Allow checking for signature times and use in merging
Add support for pulling out the creation time of a signature, then use
this information when we're merging key signatures. This allows for
updating of signatures (eg key preferences) or adding new signatures eg
with later expiry dates. As reported in Debian bug #410796
Fix assumption that a signature on a public key is a revocation
We've been assuming that a signature directly on a public key means the
key is revoked. This isn't the case; it's used for key preferences for
example. Change the structure element names to reflect this
(revocations->sigs) and check for revoked status by looking for a
signature type of 0x20.
Fix incoming mail spool directory
onak-mail has spooled incoming mail for a long time; fix up the default
config to put this in spool/onak rather than the hardcoded /community
that was previously configured.
Change Debian package to use dynamic backend.
This hopefully does all that's required to build a Debian package with
all our backends but defaulting to db4 so we don't break those
upgrading.
Try to load backends from current dir if none specified.

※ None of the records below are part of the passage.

-- ==== Sys2Proof/Machine/AmpOps.lean ====
section
/-! DEFINITION. The amplifier link (05_amplifier_link.md): sample frames and their settling (R80, R83),
acknowledgments (R81, R82, R85, R206), faults (R87) and overload (R88, R89); and the grid instant that waveform
synthesis and the amplifier link share (R54, R75). -/

namespace Sys2Proof.Machine

/-- A group takes a value. -/
def putGroup (g : Group) (x : AmpGroup) (s : State) : State := { s with al := s.al.put g x }

/-- R87: a group enters FAULT. The AMP_FAULT notice still waits when a RUN_END or CHAIN_END notice of the same step is
raised, which replaces it, on a free line too: the model's choice (log 40). -/
def enterFault (g : Group) (cause : AmpEvent) (s0 : State) : State :=
  let x := s0.al.get g
  let s1 := putGroup g { x with state := .fault, outstanding := none } s0
  let s2 := raiseNotice .ampFault (offerAt s1.count (.amp g cause none) s1)
  if x.state = .ready then groupLeftReady s2 else s2

/-- A group that is sent frames (R80). -/
def AmpGroup.isSent (x : AmpGroup) : Bool := x.state = .settling || x.state = .ready

/-- R83: an outstanding frame is settled as missed; the fourth miss in a row loses the link. -/
def settleMissed (g : Group) (s : State) : State :=
  let x := s.al.get g
  if x.isSent ∧ x.outstanding.isSome then
    let s1 := putGroup g { x with missed := x.missed + 1, acked := 0, outstanding := none } s
    if 4 ≤ x.missed + 1 then enterFault g .linkLost s1 else s1
  else s

/-- The four codes of a group, in channel order (R75). -/
def groupCodes (g : Group) (codes : Vector Int 8) : Vector Int 4 := .ofFn fun k => codes[groupChannel g k]

/-- R80: one sample frame to a group in SETTLING (zeros) or READY (the codes). -/
def sendFrame (g : Group) (codes : Vector Int 8) (s : State) : State :=
  let x := s.al.get g
  if x.isSent then
    let number := x.frameNumber + 1
    let sent := if x.state = .ready then groupCodes g codes else .replicate 4 0
    putGroup g { x with frameNumber := number, outstanding := some number, lastFrame := some ⟨number, sent⟩ } s
  else s

/-- R80, R83: a frame instant of one group. -/
def frameInstant (g : Group) (codes : Vector Int 8) (s : State) : State := sendFrame g codes (settleMissed g s)

/-! ### Acknowledgments -/

/-- R81: the acknowledgment is taken. -/
def ackTaken (x : AmpGroup) (number flags : Byte) (check : Half) : Bool :=
  check = ackCheck number flags && x.isSent && x.outstanding = some number

/-- R88, R89 on one channel of a group. -/
def applyOverload (g : Group) (flags : Byte) (s : State) (k : Fin 4) : State :=
  let x := s.al.get g
  let counted := countOverload (overloadFlag flags k) x.overRun[k] x.episode[k]
  let s1 := putGroup g { x with overRun := x.overRun.set k counted.1, episode := x.episode.set k counted.2.1 } s
  if counted.2.2 then handOverload (offerAt s1.count (.amp g .overload (some (groupChannel g k))) s1) else s1

/-- R82, step 3: the acknowledged count, and READY at the 2,000th (R85). -/
def AmpGroup.countAck (x : AmpGroup) : AmpGroup :=
  let acked := min 2000 (x.acked + 1)
  { x with acked := acked, state := if x.state = .settling ∧ acked = 2000 then .ready else x.state }

/-- R81, R82: an acknowledgment as it arrived. A whole acknowledgment leaves bytes that the receiver holds: the model's
choice (log 39). The flags are applied channel by channel, each with its record and its hand-over (log 26): where one
acknowledgment raises two overload events under ABORT, the first ends the run and the second's AMP record stands after
RUN_END with run 0 and time 0, the model's choice too (log 44). -/
def acknowledge (g : Group) (number flags : Byte) (check : Half) (s : State) : State :=
  let x := s.al.get g
  if ackTaken x number flags check then
    let x1 := { x with outstanding := none, missed := 0 }
    if overTempFlag flags then enterFault g .overTemp (putGroup g x1 s)
    else (List.finRange 4).foldl (applyOverload g flags) (putGroup g x1.countAck s)
  else s

/-- R206: a byte on a sample link. The receiver holds 5Ah and the bytes after it; the fifth byte completes the
acknowledgment. -/
def receiveAckByte (g : Group) (b : Byte) (s : State) : State :=
  let x := s.al.get g
  match x.receiver with
  | [] => if b = 0x5A#8 then putGroup g { x with receiver := [b] } s else s
  | [_, number, flags, low] =>
    acknowledge g number flags (BitVec.ofNat 16 (leValue [low, b])) (putGroup g { x with receiver := [] } s)
  | got => putGroup g { x with receiver := got ++ [b] } s

/-! ### The grid instant -/

/-- The present count is the next grid instant (R54). -/
def gridDue (s : State) : Bool := s.count = s.ws.nextGrid

/-- The grid moves on by 500 counts. -/
def takeGrid (s : State) : State :=
  { s with ws := { s.ws with nextGrid := s.count + 500, lastGrid := some s.count } }

/-- The sample of a run at this instant, or zero codes (R54, R67). -/
def gridSample (s : State) : State × Vector Int 8 :=
  if s.inRun then runSample s.count s else (s, zeroCodes)

/-- R54, R67, R80: a grid instant. The sample's whole work comes first, then the frames, group V first (log 15,
log 26). Both groups carry the codes handed for the instant, even where group V's link loss ends the run at it: the
model's choice (log 34). -/
def gridInstant (s : State) : State :=
  let done := gridSample (takeGrid s)
  let s1 := { done.1 with ws := { done.1.ws with codes := done.2 } }
  frameInstant .i done.2 (frameInstant .v done.2 s1)

/-! ### When a named grid instant is due (log 4) -/

/-- The instant is a sample of a run that no run end takes; its run time. -/
def sampleDue (s : State) : Bool := gridDue s && s.inRun && (sampleEnd s.now s).isNone

/-- R102. -/
def partingDue (p : Pole) (s : State) : Bool :=
  sampleDue s && match s.bs.poles.get p with
    | .tripping start => expired s.now start (s.bs.settings.opening.get p)
    | _ => false

/-- R104. -/
def forcingDue (p : Pole) (s : State) : Bool :=
  sampleDue s && match s.bs.poles.get p with
    | .arcing start => expired s.now start s.bs.settings.arcing
    | _ => false

/-- R108. -/
def closingDue (p : Pole) (s : State) : Bool :=
  sampleDue s && match s.bs.poles.get p with
    | .closing start => expired s.now start s.bs.settings.closing
    | _ => false

/-- R109. -/
def chargeDue (s : State) : Bool :=
  sampleDue s && match s.bs.spring with
    | .charging (some start) => expired s.now start s.bs.settings.charge
    | _ => false

/-- R111: judged on the positions that stages 1 to 4 of the sample leave. -/
def discrepancyDue (s : State) : Bool :=
  sampleDue s && discrepancyExpires s.now (computeWaves s.now (breakerExpiries s.now (beginSample s.now s))).1.bs

/-- The state in which the sample's set is judged (R158). -/
def judgedState (s : State) : State := (computeSample s.now (beginSample s.now s)).1

/-- R158: the exit of this index is an AFTER exit that fires at this sample. -/
def afterDue (index : Fin 6) (s : State) : Bool :=
  sampleDue s && (judgedState s).judges && match (judgedState s).currentEntry with
    | some e => match e.exits[index.val]? with
      | some x => match x.trigger with
        | .after time => afterFires (judgedState s) s.count time
        | _ => false
      | none => false
    | none => false

/-- R160: the guard's expiry sample. -/
def guardDue (s : State) : Bool :=
  sampleDue s && (judgedState s).judges && match (judgedState s).sq.guard with
    | some g => g.expiry ≤ s.now
    | none => false

/-- R166: the run end LIMIT takes this sample. -/
def limitDue (s : State) : Bool := gridDue s && s.inRun && sampleEnd s.now s = some .limit

/-- R83: this frame instant loses the link of a group. -/
def linkLossDue (g : Group) (s : State) : Bool :=
  gridDue s && (s.al.get g).isSent && (s.al.get g).outstanding.isSome && (s.al.get g).missed = 3

/-- R85: this acknowledgment completes settling. -/
def settlingDue (g : Group) (number flags : Byte) (check : Half) (s : State) : Bool :=
  ackTaken (s.al.get g) number flags check && !overTempFlag flags && (s.al.get g).state = .settling &&
    (s.al.get g).acked = 1999

/-- R88: this acknowledgment raises the overload event of a channel. -/
def overloadDue (g : Group) (k : Fin 4) (number flags : Byte) (check : Half) (s : State) : Bool :=
  ackTaken (s.al.get g) number flags check && !overTempFlag flags &&
    (countOverload (overloadFlag flags k) (s.al.get g).overRun[k] (s.al.get g).episode[k]).2.2

end Sys2Proof.Machine
end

If we don't specify a directory for the backends in the config file
then try to load them from the current directory.
Gracefully fail when we can't open a DB4 DB.
If we don't have permissions to open a DB4 DB we'll not even get to
open our environment. As such we should close it cleanly and fail rather
than segfaulting. As reported in Debian bug #370440
Gracefully exit if no backend defined.
If no backend was defined we were attempting to strlen a NULL string,
which isn't sensible. Gracefully exit with a critical error instead.

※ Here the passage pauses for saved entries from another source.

/-- R16, R17, R19, R22, R24, R149, R150: a PPS edge with no second armed, outside the closing of a calibration, with or
without an AT_SECOND run armed (`markHanded`). The order of the effects of one mark is log 11. -/
def Obligations.PpsEdgeIsAcceptedOrRejected : Prop :=
  (∀ (mark : Nat) (internal : Bool) (s : State), ∃ u, markHanded mark internal s u) ∧
  ∀ s : State, s.resetLine = false → s.tb.armedSecond = none →
    let inWindow := s.tb.prevMark = none ∨
      ∃ p, s.tb.prevMark = some p ∧ p + s.tb.interval ≤ s.count + 5000 ∧ s.count ≤ p + s.tb.interval + 5000
    let second := if s.tb.second = 4294967295 then 0 else s.tb.second + 1
    let marked : TimeBase := { s.tb with
      prevMark := some s.count, second := second, internalRun := 0, pulseRun := min 2 (s.tb.pulseRun + 1) }
    (∀ u, inWindow →
      (s.tb.state = .free ∨ s.tb.state = .locked ∨ (s.tb.state = .holdover ∧ s.tb.pulseRun = 0) →
        markHanded s.count false (putTb marked s) u → exec .ppsEdge s = .next (settle (withInterval u))) ∧
      (s.tb.state = .holdover → 1 ≤ s.tb.pulseRun → s.tb.pulseRun ≤ 2 →
        markHanded s.count false (raiseNotice .timebase
          (offerAt s.count (.time .relocked none (some second)) (putTb { marked with state := .locked } s))) u →
        exec .ppsEdge s = .next (settle (withInterval u))) ∧
      (∀ x, s.tb.state = .calibrating → s.tb.cal = some x →
        (x.phase = .waiting →
          markHanded s.count false (putTb { marked with cal := some { x with phase := .counting s.count } } s) u →
          exec .ppsEdge s = .next (settle (withInterval u))) ∧
        (∀ opening, x.phase = .counting opening → x.pulses + 1 ≠ x.k →
          markHanded s.count false (putTb { marked with cal := some { x with pulses := x.pulses + 1 } } s) u →
          exec .ppsEdge s = .next (settle (withInterval u))))) ∧
    (¬ inWindow → s.tb.state ≠ .calibrating →
      exec .ppsEdge s = .next (settle (putTb { s.tb with pulseRun := 0 } s)))

/-- R20, R24, R32, R149, R150: the edge under an armed second, with its EPOCH_SET record and notice, with or without an
AT_SECOND run armed. The record's place before the other effects of the mark is log 11. -/
def Obligations.ArmedSecondIsTakenAtTheNextEdge : Prop :=
  ∀ (n : Nat) (s : State), s.resetLine = false → s.tb.armedSecond = some n →
    let accepted := s.tb.accepts s.count
    let run := if accepted then min 2 (s.tb.pulseRun + 1) else 1
    let placed : TimeBase := { s.tb with prevMark := some s.count, second := n, epoch := true, armedSecond := none }
    let epoch := raiseNotice .timebase (offerAt s.count (.time .epochSet none (some n)) (putTb placed s))
    let marked : TimeBase := { placed with internalRun := 0, pulseRun := run }
    (∃ t, exec .ppsEdge s = .next t ∧ t.tb.second = n ∧ t.tb.epoch = true ∧ t.tb.armedSecond = none ∧
      t.tb.prevMark = some s.count ∧ t.tb.internalRun = 0 ∧ t.tb.pulseRun = run) ∧
    (∀ u,
      (s.tb.state = .free ∨ s.tb.state = .locked ∨
          (s.tb.state = .holdover ∧ (accepted = false ∨ s.tb.pulseRun = 0)) →
        markHanded s.count false (putTb marked epoch) u → exec .ppsEdge s = .next (settle (withInterval u))) ∧
      (s.tb.state = .holdover → accepted = true → 1 ≤ s.tb.pulseRun → s.tb.pulseRun ≤ 2 →
        markHanded s.count false (raiseNotice .timebase
          (offerAt s.count (.time .relocked none (some n)) (putTb { marked with state := .locked } epoch))) u →
        exec .ppsEdge s = .next (settle (withInterval u))) ∧
      (∀ x, s.tb.state = .calibrating → s.tb.cal = some x →
        (x.phase = .waiting →
          markHanded s.count false (putTb { marked with cal := some { x with phase := .counting s.count } } epoch) u →
          exec .ppsEdge s = .next (settle (withInterval u))) ∧
        (∀ opening, accepted = true → x.phase = .counting opening → x.pulses + 1 ≠ x.k →
          markHanded s.count false (putTb { marked with cal := some { x with pulses := x.pulses + 1 } } epoch) u →
          exec .ppsEdge s = .next (settle (withInterval u)))))

/-- R16: E after every mark, with the correction then in force. A run that the mark itself starts may adopt a pending
correction before E is computed: the model's order (log 11). -/
def Obligations.ExpectedIntervalFollowsTheCorrection : Prop :=
  (∀ s : State, s.resetLine = false → s.tb.armedSecond.isSome ∨ s.tb.accepts s.count = true →
    ∃ t, exec .ppsEdge s = .next t ∧ t.tb.prevMark = some s.count ∧
      t.tb.interval = (10000000 + roundDiv t.tb.c 100).toNat) ∧
  (∀ (p : Nat) (s : State), s.resetLine = false → s.tb.prevMark = some p → s.count = p + s.tb.interval + 5001 →
    ∃ t, exec .internalMark s = .next t ∧ t.tb.prevMark = some (p + s.tb.interval) ∧
      t.tb.interval = (10000000 + roundDiv t.tb.c 100).toNat)

/-- R18, R19, R21, R149, R150: the internal mark, outside a calibration, with or without an AT_SECOND run armed. The order
of the effects of one mark is log 11. -/
def Obligations.InternalMarkIsPlacedAtTheClosing : Prop :=
  ∀ (p : Nat) (s u : State), s.resetLine = false → s.tb.prevMark = some p → s.count = p + s.tb.interval + 5001 →
    let mark := p + s.tb.interval
    let second := if s.tb.second = 4294967295 then 0 else s.tb.second + 1
    let marked : TimeBase := { s.tb with
      prevMark := some mark, second := second, pulseRun := 0, internalRun := min 2 (s.tb.internalRun + 1) }
    (s.tb.state = .free ∨ s.tb.state = .holdover ∨ (s.tb.state = .locked ∧ s.tb.internalRun = 0) →
      markHanded mark true (putTb marked s) u → exec .internalMark s = .next (settle (withInterval u))) ∧
    (s.tb.state = .locked → 1 ≤ s.tb.internalRun →
      markHanded mark true (raiseNotice .timebase
        (offerAt mark (.time .holdover none (some second)) (putTb { marked with state := .holdover } s))) u →
      exec .internalMark s = .next (settle (withInterval u)))

/-- R20, R24, R25, R28, R149, R150: the pulse that closes a calibration, as PPS_EDGE and as CLOSING_PULSE (log 4), with or
without a second armed and with or without an AT_SECOND run armed. That a result found in ARMED is also noted is the
model's (log 10); so is the place of EPOCH_SET before the other effects of the mark (log 11). -/
def Obligations.ClosingPulseGivesTheCorrection : Prop :=
  ∀ (k opening n : Nat) (prior : TbState) (s u : State), s.resetLine = false →
    s.tb.accepts s.count = true → s.tb.state = .calibrating → s.tb.cal = some ⟨k, prior, .counting opening, n⟩ →
    n + 1 = k → opening ≤ s.count →
    let next := if s.tb.second = 4294967295 then 0 else s.tb.second + 1
    let second := s.tb.armedSecond.getD next
    let placed : TimeBase := { s.tb with prevMark := some s.count, second := second, epoch := true, armedSecond := none }
    let epoch := raiseNotice .timebase (offerAt s.count (.time .epochSet none (some second)) (putTb placed s))
    let base := if s.tb.armedSecond.isSome then epoch else s
    let marked : TimeBase := { s.tb with
      prevMark := some s.count, second := second, internalRun := 0, pulseRun := min 2 (s.tb.pulseRun + 1), cal := none
      epoch := s.tb.epoch || s.tb.armedSecond.isSome, armedSecond := none }
    let result := roundDiv (100 * (((s.count - opening : Nat) : Int) - 10000000 * (k : Int))) k
    let held : Sequencer := if s.sq.state = .armed then { s.sq with resultHeld := true } else s.sq
    let found (event : TimeEvent) (x : TimeBase) (q : Sequencer) : State :=
      raiseNotice .timebase (offerAt s.count (.time event (some result) none) (putTb x { base with sq := q }))
    exec .closingPulse s = exec .ppsEdge s ∧
    (-100000 ≤ result → result ≤ 100000 → s.sq.state = .idle →
      exec .ppsEdge s =
        .next (settle (withInterval
          (found .calDone { marked with state := .locked, c := result, pendingC := none } s.sq)))) ∧
    (-100000 ≤ result → result ≤ 100000 → s.sq.state ≠ .idle →
      markHanded s.count false (found .calDone { marked with state := .locked, pendingC := some result } held) u →
      exec .ppsEdge s = .next (settle (withInterval u))) ∧
    (¬ (-100000 ≤ result ∧ result ≤ 100000) →
      markHanded s.count false (found .calRejected { marked with state := prior } s.sq) u →
      exec .ppsEdge s = .next (settle (withInterval u)))

/-- R27, R32, R149, R150: what fails a calibration, the state after it, its records and its one notice, with or without an
AT_SECOND run armed. Which mark the order of records of a realigning mark follows is log 11. -/
def Obligations.CalibrationFailsByMarkOrEdge : Prop :=
  ∀ (x : Calibration) (s : State), s.resetLine = false → s.tb.state = .calibrating → s.tb.cal = some x →
    (s.tb.armedSecond = none → s.tb.accepts s.count = false →
      exec .ppsEdge s =
        .next (settle (raiseNotice .timebase (offerAt s.count (.time .calFailed none none)
          (putTb { s.tb with pulseRun := 0, cal := none, state := x.prior } s))))) ∧
    (∀ n opening, s.tb.armedSecond = some n → s.tb.accepts s.count = false → x.phase = .counting opening →
      (∃ t, exec .ppsEdge s = .next t ∧ t.tb.cal = none ∧ t.tb.state = x.prior) ∧
      (let placed : TimeBase := { s.tb with prevMark := some s.count, second := n, epoch := true, armedSecond := none }
        let epoch := raiseNotice .timebase (offerAt s.count (.time .epochSet none (some n)) (putTb placed s))
        ∀ u, markHanded s.count false (raiseNotice .timebase (offerAt s.count (.time .calFailed none none)
            (putTb { placed with internalRun := 0, pulseRun := 1, cal := none, state := x.prior } epoch))) u →
          exec .ppsEdge s = .next (settle (withInterval u)))) ∧
    (∀ p, s.tb.prevMark = some p → s.count = p + s.tb.interval + 5001 →
      (∃ t, exec .internalMark s = .next t ∧ t.tb.cal = none ∧
        t.tb.state = (if x.prior = .free then .free else .holdover)) ∧
      (let mark := p + s.tb.interval
        let second := if s.tb.second = 4294967295 then 0 else s.tb.second + 1
        let failed := offerAt mark (.time .calFailed none none)
          (putTb { s.tb with
            prevMark := some mark, second := second, pulseRun := 0, internalRun := min 2 (s.tb.internalRun + 1)
            cal := none, state := if x.prior = .free then .free else .holdover } s)
        let told := if x.prior = .locked then offerAt mark (.time .holdover none (some second)) failed else failed
        ∀ u, markHanded mark true (raiseNotice .timebase told) u →
          exec .internalMark s = .next (settle (withInterval u))))

/-- R31. -/
def Obligations.RunTimeIsExact : Prop :=
  (∀ (t0 : Nat) (c : Int) (x y : Nat), x ≤ y → runTime t0 c x ≤ runTime t0 c y) ∧
  (∀ (t0 : Nat) (c : Int) (x : Nat), x ≤ t0 → runTime t0 c x = 0) ∧
  (∀ t0 n : Nat, runTime t0 0 (t0 + 500 * n) = 50 * n) ∧
  (∀ (t0 : Nat) (c : Int) (x : Nat), t0 ≤ x → -100000 ≤ c → c ≤ 100000 →
    (runTime t0 c x : Int) * (1000000000 + c) ≤ ((x : Int) - t0) * 100000000 ∧
    ((x : Int) - t0) * 100000000 < ((runTime t0 c x : Int) + 1) * (1000000000 + c))

/-! ### Resets -/

/-- R14, R15, R33, R51, R79, R92, R120, R129, R144, R171, R186, R201, with every value. Log 22: what the model keeps
outside the part. Log 21 (the model's own values): lastStop, nextSample, lastGrid, lastFrame, the lines, and free. -/
def Obligations.HardwareResetsAndTheResetLine : Prop :=
  (∀ s : State,
    let after (line : Bool) : State := { State.reset with
      resetLine := line, contactLines := s.contactLines, syncLine := s.syncLine, free := s.free, pending := s.pending }
    exec .powerOn s = .next (after s.resetLine) ∧ exec .resetLineAsserted s = .next (after true) ∧
    exec .resetLineReleased s = .next { s with resetLine := false }) ∧
  (∀ (c : Instr) (s : State), s.resetLine = true → c ≠ .powerOn → c ≠ .resetLineAsserted →
    c ≠ .resetLineReleased → exec c s = .next s) ∧
  State.reset.count = 0 ∧ State.reset.resetLine = false ∧ State.reset.contactLines = 0 ∧
  State.reset.syncLine = false ∧ State.reset.free = 0 ∧ State.reset.pending = [] ∧
  State.reset.cl =
    { receiver := .hunt, lastStop := 0, inService := none, holding := none, answers := [], notice := none
      line := none } ∧
  State.reset.tb =
    { prevMark := none, interval := 10000000, internalRun := 0, pulseRun := 0, second := 0, epoch := false
      armedSecond := none, c := 0, pendingC := none, state := .free, cal := none, latch := none } ∧
  (∀ k : Fin 12, State.reset.ci.inputs[k] =
    { mode := .off, polarity := .activeClosed, role := .timing, window := 2000, history := ⟨false, false, false⟩
      settled := false, qualifier := .steady, glitches := 0, bounces := 0, pendingEdge := none }) ∧
  State.reset.ci.sync =
    { history := ⟨false, false, false⟩, settled := false, qualifier := .steady, glitches := 0, pendingEdge := none } ∧
  State.reset.ci.nextSample = 0 ∧
  (∀ ch : Fin 8, State.reset.ws.settings[ch] = ⟨32767, 32768, 0⟩ ∧ State.reset.ws.codes[ch] = 0 ∧
    State.reset.ws.live[ch] =
      { theta := 0, dTheta := 0, aFix := 0, rampStep := 0, rampTarget := 0, d := 0, sPrev := 0, clip := false }) ∧
  State.reset.ws.ieMode = .independent ∧ State.reset.ws.decay = 0 ∧ State.reset.ws.r = 0 ∧
  State.reset.ws.dRef = 0 ∧ State.reset.ws.nextGrid = 0 ∧ State.reset.ws.lastGrid = none ∧
  (∀ g, State.reset.al.get g =
    { state := .off, frameNumber := 255, outstanding := none, acked := 0, missed := 0, overRun := .replicate 4 0
      episode := .replicate 4 false, receiver := [], lastFrame := none }) ∧
  State.reset.bs =
    { settings :=
        { opening := ⟨30000, 30000, 30000⟩, closing := 60000, arcing := 20000, charge := 3000000, discrepancy := 0
          side := .bus, openAmp := 0, initialClosed := ⟨true, true, true⟩, initialCharged := true }
      poles := ⟨.closed, .closed, .closed⟩, spring := .charged, discrepancy := .idle, active := false } ∧
  (∀ k : Fin 8, State.reset.bo.sources[k] = .fixedOpen ∧ State.reset.bo.bits[k] = 0 ∧
    State.reset.bo.outputs[k] = false) ∧
  State.reset.bo.pattern = 0 ∧ (∀ n : Fin 24, State.reset.st.entries[n] = none) ∧
  (∀ c : Fin 4, State.reset.st.sources[c] = .none) ∧
  State.reset.sq =
    { state := .idle, settings := none, remainder := 0, runNumber := 0, current := none, taken := none
      guard := none, visits := .replicate 24 0, visited := 0, marks := 0, counters := .replicate 4 0
      gapEnd := none, lastOutcome := none, entrySample := false, resultHeld := false } ∧
  State.reset.asmt = { visit := none, pass := 0, nonPass := 0 } ∧
  State.reset.rs = { records := [], nextSeq := 1, window := none, fillArmed := true }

Fix replyto email address bug.
If Reply-To wasn't set we wouldn't be able to send a reply email from
onak-mail.pl for ADD/(V)INDEX mails. Fix this so we'll use Reply-To or
From if that isn't set.
Enable ADD support for email interface.
onak-mail.pl didn't support ADD; this is still in use by some people,
so has now been added. Thanks to Ian Jackson for reporting, I'd
forgotten it didn't support this yet.
Support 16 digit key ids in lookup.
When generating our html keyindexes, use 64bit key ids for the links,
to help avoid collisions. Also make lookup support this length of id.
Add dynamic loading of backends.
This adds support for the dynamic loading of backends. By default we
now try to build all the backends we can and then dynamically load the
one the user wants.
Make onak-mail.pl queue requests.
onak-mail.pl sequentially processes requests. Rather than having a lot
of these processes hang around waiting for other requests to complete we
now dump requests to a file and then the active copy will process all
pending requests.
Handle signature revokations better.
Hanna Wallach reported an issue with UID revokations. This was because
we weren't allowing multiple signatures from the same keyid for a UID;
we now check the signature type and allow them if they're different.